EXERCISE INSTRUCTIONS>
Among the entries below, take the line with "(h : (e.p.form" and the line with "rw [partsFor_eq] at hparts", and output them and every line between them exactly, with nothing else.

Collected data:
-- ==== Sys2Proof/Proofs/Privilege.lean ====
section
/-! Lemmas and proof: instructions below their privilege, and register instructions whose access is refused (R90, R374, R414, R430, R431). -/

namespace Sys2Proof

open Sys2Proof.Machine

/-- An instruction raises a precise trap, with no other effect (R290). -/
def Raises (i : Instr) (s : State) (e : Issuer) (t : Trap) : Prop := Machine.exec i s = .next (s.takeTrap e.f (t.regs e.c.addr e.c.pos e.run))

/-! ### Instructions below their privilege (R90, R374, R414) -/

theorem exec_of_stewardOnly {i : Instr} (h : stewardOnly i = true) : ∃ plan, ∀ s, Machine.exec i s = perform i plan s := by
  unfold stewardOnly at h
  split at h
  case h_13 => cases h
  all_goals
    simp only [Machine.exec, execMonitorVersion, execImageVerify, execImageMeasure, execIsleWrite, execIsleSwitch, execHeartbeat, execFuseSvn, execMoncallUnknown, execWfi,
      execTlbinvAll, execTlbinvAsid, execTlbinvRange]
    exact ⟨_, fun _ => rfl⟩

/-- The debug instructions (R442 to R445). -/
def Debugs (i : Instr) : Prop := ∃ x, i = .dhalt x ∨ i = .dresume x ∨ i = .dstep x ∨ i = .dread x ∨ i = .dwrite x

theorem Debugs.exec {i : Instr} (h : Debugs i) : ∃ plan, ∀ s, Machine.exec i s = perform i plan s := by
  obtain ⟨x, rfl | rfl | rfl | rfl | rfl⟩ := h <;>
  · simp only [Machine.exec, execDhalt, execDresume, execDstep, execDread, execDwrite]
    exact ⟨_, fun _ => rfl⟩

theorem Debugs.spec {i : Instr} (h : Debugs i) {p : OpSpec} (hp : i.spec = some p) : p.form = .x ∧ p.major = 0x1E ∧ p.sReq = some false := by
  obtain ⟨x, rfl | rfl | rfl | rfl | rfl⟩ := h <;> cases hp <;> exact ⟨rfl, rfl, rfl⟩

/-- The instructions of a handler: `tret` in either form, `lread` and `lwrite` (R374, R414). -/
def Handles (i : Instr) : Prop := ∃ x, i = .tret x ∨ i = .tretSkip x ∨ i = .lread x ∨ i = .lwrite x

theorem Handles.exec {i : Instr} (h : Handles i) : ∃ plan, ∀ s, Machine.exec i s = perform i plan s := by
  obtain ⟨x, rfl | rfl | rfl | rfl⟩ := h <;>
  · simp only [Machine.exec, execTret, execTretSkip, execLread, execLwrite]
    exact ⟨_, fun _ => rfl⟩

theorem Handles.spec {i : Instr} (h : Handles i) {p : OpSpec} (hp : i.spec = some p) : isTret i = true ∨ p.form = .x ∧ p.major = 0x17 := by
  obtain ⟨x, rfl | rfl | rfl | rfl⟩ := h <;> cases hp
  · exact .inl rfl
  · exact .inl rfl
  · exact .inr ⟨rfl, rfl⟩
  · exact .inr ⟨rfl, rfl⟩

/-- The parts of an instruction for a flow differ from its specification in the part of SB alone. -/
theorem Machine.partsFor_eq (f : Flow) (i : Instr) (p : OpSpec) : partsFor f i p = { p with sbRole := (partsFor f i p).sbRole } := by
  unfold partsFor
  split
  · split <;> rfl
  · rfl

/-- Off a steward core PRIVILEGE precedes every other check (R90): it meets the debug instructions, those of stewards, and at user privilege those of handlers. -/
theorem Machine.Issuer.modeTrap_privilege {e : Issuer} (hf : isSteward e.f = false)
    (h : (e.p.form = .x ∧ e.p.major = 0x1E ∧ e.p.s = false) ∨ stewardOnly e.i = true ∨
      e.w.handler = false ∧ (isTret e.i = true ∨ e.p.form = .x ∧ e.p.major = 0x17)) :
    e.modeTrap = some (.privilege 0) := by
  unfold Issuer.modeTrap
  rw [hf]
  rcases h with ⟨hform, hmajor, hs⟩ | hi | ⟨hw, htret | ⟨hform, hmajor⟩⟩
  · simp [hform, hmajor, hs]
  · simp [hi]
  · simp [hw, htret]
  · simp [hw, hform, hmajor]

/-- An instruction that may not run where it stands takes that trap before any other check. -/
theorem Machine.State.perform_modeTrap {s : State} {i : Instr} {e : Issuer} (he : s.issuer i = some e) (hd : s.dstep = none) (hpark : e.second = false) {t : Trap}
    (hm : e.modeTrap = some t) (hc : t.code ≠ 0x15) (plan : State → Issuer → Except Hold Plan) :
    perform i plan s = .next (s.takeTrap e.f (t.regs e.c.addr e.c.pos e.run)) := by
  have hfirst : s.firstTrap e = some t := by
    unfold State.firstTrap
    rw [hm]
  unfold perform
  simp only [he, hpark, Bool.false_eq_true, if_false, hfirst, State.trapAt, hd, s.logMemory_other e t hc]

/-- A wave's privileged instruction below its privilege raises PRIVILEGE (R90, R414). -/
theorem raises_privilege {s : State} {i : Instr} {e : Issuer} (hwf : i.wf = true) (he : s.issuer i = some e) (hf : isSteward e.f = false) (hd : s.dstep = none)
    (hpark : e.w.park.any Park.second = false) (hi : stewardOnly i = true ∨ Debugs i ∨ e.w.handler = false ∧ Handles i) :
    Raises i s e (.privilege 0) := by
  obtain ⟨-, -, -, hei⟩ := s.of_issuer he
  obtain ⟨p, hp, hparts⟩ := State.parts_of_issuer he
  rw [partsFor_eq] at hparts
  obtain ⟨plan, hexec⟩ : ∃ plan, ∀ s, Machine.exec i s = perform i plan s := by
    rcases hi with h | h | ⟨-, h⟩
    · exact exec_of_stewardOnly h
    · exact h.exec
    · exact h.exec
  have hmode : e.modeTrap = some (.privilege 0) := by
    refine Issuer.modeTrap_privilege hf ?_
    rw [hei, hparts]
    rcases hi with h | h | ⟨hw, h⟩
    · exact .inr (.inl h)
    · obtain ⟨hform, hmajor, hs⟩ := h.spec hp
      obtain ⟨hreq, -⟩ := OpSpec.ok_iff.1 (OpSpec.ok_of_wf hwf hp)
      exact .inl ⟨hform, hmajor, hreq _ hs⟩
    · exact .inr (.inr ⟨hw, h.spec (p := p) hp⟩)
  exact (hexec s).trans (State.perform_modeTrap he hd hpark hmode (by decide) plan)

/-! ### Registers that may not be accessed (R430, R431) -/

section Access

variable {s : State} {e : Issuer} {n : Nat}

/-- On a compute core SB is zero and a register instruction reaches no number from 0x300 on (R430). -/
theorem Machine.State.namedReg_core_illegal (hf : isSteward e.f = false) (h : e.p.sb ≠ .var 0 ∨ 0x300 ≤ n) : s.namedReg e n = .error .illegal := by
  unfold State.namedReg
  split
  · by_cases hsb : e.p.sb ≠ .var 0
    · rw [if_pos hsb]
    · have hn : 0x300 ≤ n := h.resolve_left hsb
      rw [if_neg hsb, if_neg (by omega), if_neg (by omega), if_neg (by omega)]
  · next hst => rw [hst] at hf; cases hf

/-- The registers of a die are those of its steward cores alone (R430). -/
theorem Machine.State.namedReg_core_die (hf : isSteward e.f = false) (hsb : e.p.sb = .var 0) (hlo : 0x200 ≤ n) (hhi : n < 0x300) :
    s.namedReg e n = .error (.privilege n) := by
  unfold State.namedReg
  split
  · rw [if_neg (not_not.2 hsb), if_neg (by omega), if_neg (by omega), if_pos hhi]
  · next hst => rw [hst] at hf; cases hf

/-- A die has 64 compute cores (R430). -/
theorem Machine.State.namedReg_steward_illegal (hf : isSteward e.f = true) (hlo : 0x100 ≤ n) (hhi : n < 0x200) (hc : 63 < (lo32 (s.srcB e e.lead)).toNat) :
    s.namedReg e n = .error .illegal := by
  unfold State.namedReg
  split
  · next hst => rw [hst] at hf; cases hf
  · rw [if_neg (by omega), if_pos hhi]
    exact if_pos hc

theorem Machine.State.regAccess_unnamed {t : Trap} (h : s.namedReg e n = .error t) (write : Bool) : s.regAccess e n write = .error t := by
  unfold State.regAccess
  rw [h]

theorem Machine.State.regAccess_absent {r : RegId} (h : s.namedReg e n = .ok r) (hr : s.regSpec r = none) (write : Bool) : s.regAccess e n write = .error .illegal := by
  unfold State.regAccess
  simp only [h, hr]

/-- The table gives a read, or a write, a privilege above this one; a register that no privilege writes refuses no write (R431). -/
def Machine.RegSpec.Above (p : RegSpec) (write : Bool) (v : Nat) : Prop := if write then p.write < 4 ∧ v < p.write else v < p.read

theorem Machine.State.regAccess_above {r : RegId} {p : RegSpec} {write : Bool} (h : s.namedReg e n = .ok r) (hr : s.regSpec r = some p)
    (hp : p.Above write (e.w.privilege e.f)) : s.regAccess e n write = .error (.privilege n) := by
  unfold State.regAccess RegSpec.Above at *
  simp only [h, hr]
  refine if_pos ?_
  cases write
  · exact decide_eq_true hp
  · exact Bool.and_eq_true_iff.2 ⟨decide_eq_true hp.1, decide_eq_true hp.2⟩

end Access

/-- A register instruction raises the trap with which its access is refused. -/
def RaisesRefusal (i : XArgs → Instr) (write : Bool) : Prop :=
  ∀ x s e t, Ready s (i x) e → s.regAccess e (x.immBits 11 0) write = .error t → t.code ≠ 0x15 → Raises (i x) s e t

theorem csrr_raisesRefusal : RaisesRefusal .csrr false := by
  intro x s e t h ht hc
  show execCsrr x s = _
  unfold execCsrr
  refine h.perform_trap _ t ?_ hc
  simp only [regNumber, ht]

theorem regPlan_refused {x : XArgs} {s : State} {e : Issuer} {t : Trap} (h : s.regAccess e (x.immBits 11 0) true = .error t) (op : RegOp) :
    regPlan x op s e = .error (.trap t) := by
  unfold regPlan regNumber
  rw [h]

theorem csrw_raisesRefusal : RaisesRefusal .csrw true := fun _ _ _ t h ht hc => h.perform_trap _ t (regPlan_refused ht .write) hc

theorem csrs_raisesRefusal : RaisesRefusal .csrs true := fun _ _ _ t h ht hc => h.perform_trap _ t (regPlan_refused ht .set) hc

theorem csrc_raisesRefusal : RaisesRefusal .csrc true := fun _ _ _ t h ht hc => h.perform_trap _ t (regPlan_refused ht .clear) hc

/-- What a register instruction raises by its number, by SB and by the privilege that the table gives (R430, R431). -/
theorem RaisesRefusal.by_number {i : XArgs → Instr} {write : Bool} (hi : RaisesRefusal i write) {x : XArgs} {s : State} {e : Issuer} (h : Ready s (i x) e) {n : Nat}
    (hn : x.immBits 11 0 = n) :
    (isSteward e.f = false → (e.p.sb ≠ .var 0 ∨ 0x300 ≤ n) → Raises (i x) s e .illegal) ∧
    (isSteward e.f = false → e.p.sb = .var 0 → 0x200 ≤ n → n < 0x300 → Raises (i x) s e (.privilege n)) ∧
    (isSteward e.f = true → 0x100 ≤ n → n < 0x200 → 63 < (lo32 (s.srcB e e.lead)).toNat → Raises (i x) s e .illegal) ∧
    ∀ r, s.namedReg e n = .ok r → (s.regSpec r = none → Raises (i x) s e .illegal) ∧
      ∀ p, s.regSpec r = some p → p.Above write (e.w.privilege e.f) → Raises (i x) s e (.privilege n) := by
  subst hn
  have illegal (ht : s.regAccess e (x.immBits 11 0) write = .error .illegal) : Raises (i x) s e .illegal := hi x s e _ h ht (by decide)
  have privilege (ht : s.regAccess e (x.immBits 11 0) write = .error (.privilege (x.immBits 11 0))) : Raises (i x) s e (.privilege (x.immBits 11 0)) :=
    hi x s e _ h ht (show 0x03 ≠ 0x15 by decide)
  refine ⟨fun hf hsb => ?_, fun hf hsb hlo hhi => ?_, fun hf hlo hhi hc => ?_, fun r hr => ⟨fun hs => ?_, fun p hs hp => ?_⟩⟩
  · exact illegal (State.regAccess_unnamed (State.namedReg_core_illegal hf hsb) write)
  · exact privilege (State.regAccess_unnamed (State.namedReg_core_die hf hsb hlo hhi) write)
  · exact illegal (State.regAccess_unnamed (State.namedReg_steward_illegal hf hlo hhi hc) write)
  · exact illegal (State.regAccess_absent hr hs write)
  · exact privilege (State.regAccess_above hr hs hp)

/-- Settles O44: PRIVILEGE precedes every other check of an instruction, and the access of a register instruction is refused before its effect. -/
theorem privilegeTraps : Obligations.PrivilegeTraps := by
  unfold Obligations.PrivilegeTraps
  refine ⟨fun s i e c k hwf he hf hd hpark hi => raises_privilege hwf he (by rw [hf]; rfl) hd hpark hi, ?_, ?_, ?_, ?_⟩
  · exact fun x s e h => csrr_raisesRefusal.by_number h rfl
  · exact fun x s e h => csrw_raisesRefusal.by_number h rfl
  · exact fun x s e h => csrs_raisesRefusal.by_number h rfl
  · exact fun x s e h => csrc_raisesRefusal.by_number h rfl

end Sys2Proof
end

RESULT>
    (h : (e.p.form = .x ∧ e.p.major = 0x1E ∧ e.p.s = false) ∨ stewardOnly e.i = true ∨
      e.w.handler = false ∧ (isTret e.i = true ∨ e.p.form = .x ∧ e.p.major = 0x17)) :
    e.modeTrap = some (.privilege 0) := by
  unfold Issuer.modeTrap
  rw [hf]
  rcases h with ⟨hform, hmajor, hs⟩ | hi | ⟨hw, htret | ⟨hform, hmajor⟩⟩
  · simp [hform, hmajor, hs]
  · simp [hi]
  · simp [hw, htret]
  · simp [hw, hform, hmajor]

/-- An instruction that may not run where it stands takes that trap before any other check. -/
theorem Machine.State.perform_modeTrap {s : State} {i : Instr} {e : Issuer} (he : s.issuer i = some e) (hd : s.dstep = none) (hpark : e.second = false) {t : Trap}
    (hm : e.modeTrap = some t) (hc : t.code ≠ 0x15) (plan : State → Issuer → Except Hold Plan) :
    perform i plan s = .next (s.takeTrap e.f (t.regs e.c.addr e.c.pos e.run)) := by
  have hfirst : s.firstTrap e = some t := by
    unfold State.firstTrap
    rw [hm]
  unfold perform
  simp only [he, hpark, Bool.false_eq_true, if_false, hfirst, State.trapAt, hd, s.logMemory_other e t hc]

/-- A wave's privileged instruction below its privilege raises PRIVILEGE (R90, R414). -/
theorem raises_privilege {s : State} {i : Instr} {e : Issuer} (hwf : i.wf = true) (he : s.issuer i = some e) (hf : isSteward e.f = false) (hd : s.dstep = none)
    (hpark : e.w.park.any Park.second = false) (hi : stewardOnly i = true ∨ Debugs i ∨ e.w.handler = false ∧ Handles i) :
    Raises i s e (.privilege 0) := by
  obtain ⟨-, -, -, hei⟩ := s.of_issuer he
  obtain ⟨p, hp, hparts⟩ := State.parts_of_issuer he
  rw [partsFor_eq] at hparts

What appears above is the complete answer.